Parlando della NATO il discorso si sposta naturalmente sui maggiori contributori dell’alleanza, gli Stati Uniti, sul candidato repubblicano alla presidenza Trump, e sulle sue affermazioni per quanto concerne l’aiuto americano, che, in caso di elezione, verrebbe negato per quei paesi che non contribuissero quanto gli USA ai bilanci dell’alleanza. L’opinione generale è chiara, Trump è visto come una persona poco credibile, “Non controlla la NATO e non può cambiare i trattati, non è una persona seria. Comunque l’Estonia paga la sua parte e non ha nulla di cui preoccuparsi” mi dice Ville, di Tallinn.
Se il patto atlantico è visto come qualcosa di irrinunciabile, l’opinione sull’Unione Europea è più controversa: da tutti viene apprezzato il contributo finanziario offerto, mentre l’incisività dal punto di vista politico è quantomeno dubbia. In particolare la questione dei migranti sembra stare a cuore a tutti, che infatti lamentano il numero eccessivo di arabi e africani; cosa che, a chi proviene da un paese occidentale appare abbastanza ridicola, visti i numeri minimi di immigrati in quegli stati, per altro a colpo d’occhio soprattutto indiani e asiatici. Stati che restano, anche in seguito della crisi economica che ha tarpato le ali alla crescita post-sovietica, principalmente paesi di emigrazione, con un costo della vita spropositato rispetto ad uno stipendio di 500€ al mese per un giovane e un mercato immobiliare con costi decisamente elevati. Le difficoltà mostrate da Bruxelles nella gestione dei flussi fa storcere il naso a molti, così come le intromissioni nella politica interna dei paesi da parte delle istituzioni comunitarie.
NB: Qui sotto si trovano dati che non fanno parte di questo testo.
/-- Settles O40: by the kinds of step. The core's turn advances or raises, an accepted START and a reset are the other two
ways, and every other input leaves PHASE as it is. -/
theorem phaseChangesOnlyAsListed : Obligations.PhaseChangesOnlyAsListed := by
  intro s t h hne
  rcases step_cases s t h with ⟨u, hu, hcore⟩ | ⟨-, rest, -, ht⟩ | ⟨ok, rest, -, ht⟩ | ⟨v, rest, hi, hstart⟩ |
    ⟨n, v, rest, -, -, hcsr⟩ | ⟨a, b, rest, -, hsrc⟩ | ⟨-, rest, -, ht⟩ | ⟨-, rest, -, ht⟩ | ⟨rest, hi, ht⟩
  · have hphase : u.phase = s.phase := by rcases hu with ⟨rfl, -⟩ | ⟨rest, -, rfl⟩ <;> rfl
    have hnum : phaseNum u = phaseNum s := by rw [phaseNum, hphase]
    rcases coreTurn_phase hcore with ⟨-, rfl⟩ | ⟨hb, hadv⟩ | ⟨e, he, rfl⟩
    · exact absurd hphase hne
    · obtain ⟨h1, h10⟩ := (busy_num u).mp hb
      exact .inl ⟨hnum ▸ h1, hnum ▸ h10, hnum ▸ hadv⟩
    · exact .inr (.inl ⟨rfl, hphase ▸ he.phase⟩)
  · exact absurd (by rw [ht]; rfl) hne
  · exact absurd (by rw [ht]; rfl) hne
  · rcases hstart with ⟨hv, hh, rfl⟩ | rfl
    · exact .inr (.inr (.inl ⟨rfl, hh, v, rest, hi, hv⟩))
    · exact absurd rfl hne
  · rcases hcsr with ⟨-, -, rfl⟩ | rfl <;> exact absurd rfl hne
  · rcases hsrc with ⟨-, rfl⟩ | rfl <;> exact absurd rfl hne
  · exact absurd (by rw [ht]; rfl) hne
  · exact absurd (by rw [ht]; rfl) hne
  · exact .inr (.inr (.inr ⟨by rw [ht]; rfl, rest, hi⟩))

/-- With nothing else to come a run ends within as many steps as PHASE has codes left before DONE. -/
theorem RunInv.ends_within {n : Nat} {s : State} (hi : RunInv s) (hl : SrcLoaded s) (hin : s.inputs = [])
    (hb : ¬ Halted s) (hn : phaseNum s + n = 11) :
    ∃ k t, k ≤ n ∧ Host.Core.run Sys2Proof.core k s = .next t ∧ (t.phase = .done ∨ t.phase = .fail) := by
  induction n generalizing s with
  | zero =>
    obtain ⟨-, h10⟩ := (busy_num s).mp hb
    omega
  | succ n ih =>
    obtain ⟨u, hu⟩ := hi.exec_completes hl
    have hrun := fun k => run_succ (k := k) ((step_core_empty s hin).trans hu)
    rcases coreTurn_phase hu with ⟨hh, -⟩ | ⟨-, hadv⟩ | ⟨e, -, hraise⟩
    · exact absurd hh hb
    · by_cases hub : Halted u
      · have hdone : u.phase = .done := (phaseNum_eq_iff u .done).mp <| by
          have hcode := (halted_num u).mp hub
          change phaseNum u = 11
          omega
        exact ⟨1, u, by omega, hrun 0, .inl hdone⟩
      · obtain ⟨hsrc, hlen, hins, -⟩ := exec_keeps _ s u hu
        have hul : SrcLoaded u := by rw [SrcLoaded, hsrc, hlen]; exact hl
        obtain ⟨k, t, hk, ht, hend⟩ := ih (hi.coreTurn hu) hul (hins.trans hin) hub (by omega)
        exact ⟨k + 1, t, Nat.succ_le_succ hk, (hrun k).trans ht, hend⟩
    · exact ⟨1, u, by omega, hrun 0, .inr (by rw [hraise]; rfl)⟩

/-- Settles O45: each turn ends the run in FAIL or advances PHASE, which is at least 1, and 11 is DONE. -/
theorem everyRunEndsWithinTenSteps : Obligations.EveryRunEndsWithinTenSteps := by
  intro s hi hl hin hb
  obtain ⟨h1, h10⟩ := (busy_num s).mp hb
  obtain ⟨k, t, hk, hrun, hend⟩ := hi.ends_within (n := 11 - phaseNum s) hl hin hb (by omega)
  exact ⟨k, t, by omega, hrun, hend⟩

/-- Settles O46: a launched run stays on course until its last turn, and ends there. -/
theorem runTakesTheStatedNumberOfSteps : Obligations.RunTakesTheStatedNumberOfSteps := by
  intro s is rest r h
  obtain ⟨hbusy, t, hrun, hrest, hend⟩ := h.run
  exact ⟨hbusy, t, hrun, hrest, hend.halted⟩

end Sys2Proof.Machine

namespace Sys2Proof.Machine

/-! The formulas of the result read the stream at `Tex.MayBeRead` only (R64, R65, R68, R188). -/

section
variable {src src' : Memory 8}

theorem byteAt_congr {a : Nat} (h : Memory.read src' a = Memory.read src a) : Tex.byteAt src' a = Tex.byteAt src a := by
  rw [Tex.byteAt, h, Tex.byteAt]

theorem word32_congr {a : Nat} (h : ∀ j, j < 4 → Memory.read src' (a + j) = Memory.read src (a + j)) :
    Tex.word32 src' a = Tex.word32 src a := by
  rw [Tex.word32, byteAt_congr (a := a) (h 0 (by decide)), byteAt_congr (h 1 (by decide)), byteAt_congr (h 2 (by decide)),
    byteAt_congr (h 3 (by decide)), Tex.word32]

/-- An index is four bits wide. -/
theorem indexAt_lt (n : Nat) : Tex.indexAt src n < 16 := by
  have hbyte := byteAt_lt src (24 + n / 2)
  rw [Tex.indexAt]
  split
  · split <;> omega
  · decide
In ogni caso tanto gli intervistati quanto gli attuali governi preferiscono l’Europa a Mosca. Proprio sui rapporti con la Russia è interessante notare come tutti gli intervistati rimarchino la differenza che corre tra il governo della federazione e i cittadini russi. Putin è visto come qualcuno di cui non fidarsi, le opinioni sono divise sulle sue vere intenzioni, c’è chi crede che abbassare la guardia sia impossibile e chi, come Michael, da Varsavia dice che “Putin vuole solo mostrare i muscoli, non intende agire davvero”. Mentre la politica del Cremlino viene ampiamente criticata, questa diffidenza non si ripercuote nei rapporti con i russi, che vengono sempre descritti come persone intelligenti e degne di stima. In particolare nelle tre repubbliche baltiche, dove la minoranza etnica russa è molto abbondante (27% in Lettonia, 25% in Estonia) nessuno sembra pensare che le minoranze etniche russe preferirebbero la riunificazione col Cremlino come avvenuto in Ucraina.
La situazione è tesa e, specialmente nelle vecchie generazioni, è forte il ricordo degli anni del socialismo reale e della russificazione forzata. La Polonia è in questo momento guidata da un partito nazionalista che vede con sospetto il vicino orientale, mentre le repubbliche baltiche, per quanto scarsamente popolate, o forse proprio per questo, sono fiere dell’indipendenza ritrovata e non intendono rinunciarvici. Nel caso di un nuovo scenario ucraino credo potrebbe aspettarci una situazione più complicata e sanguinosa. La speranza è che non si arrivi a tanto e che gli sforzi occidentali si rivelino fruttuosi nel salvaguardare questi paesi, ponti tra il mondo post-sovietico e quello atlantico.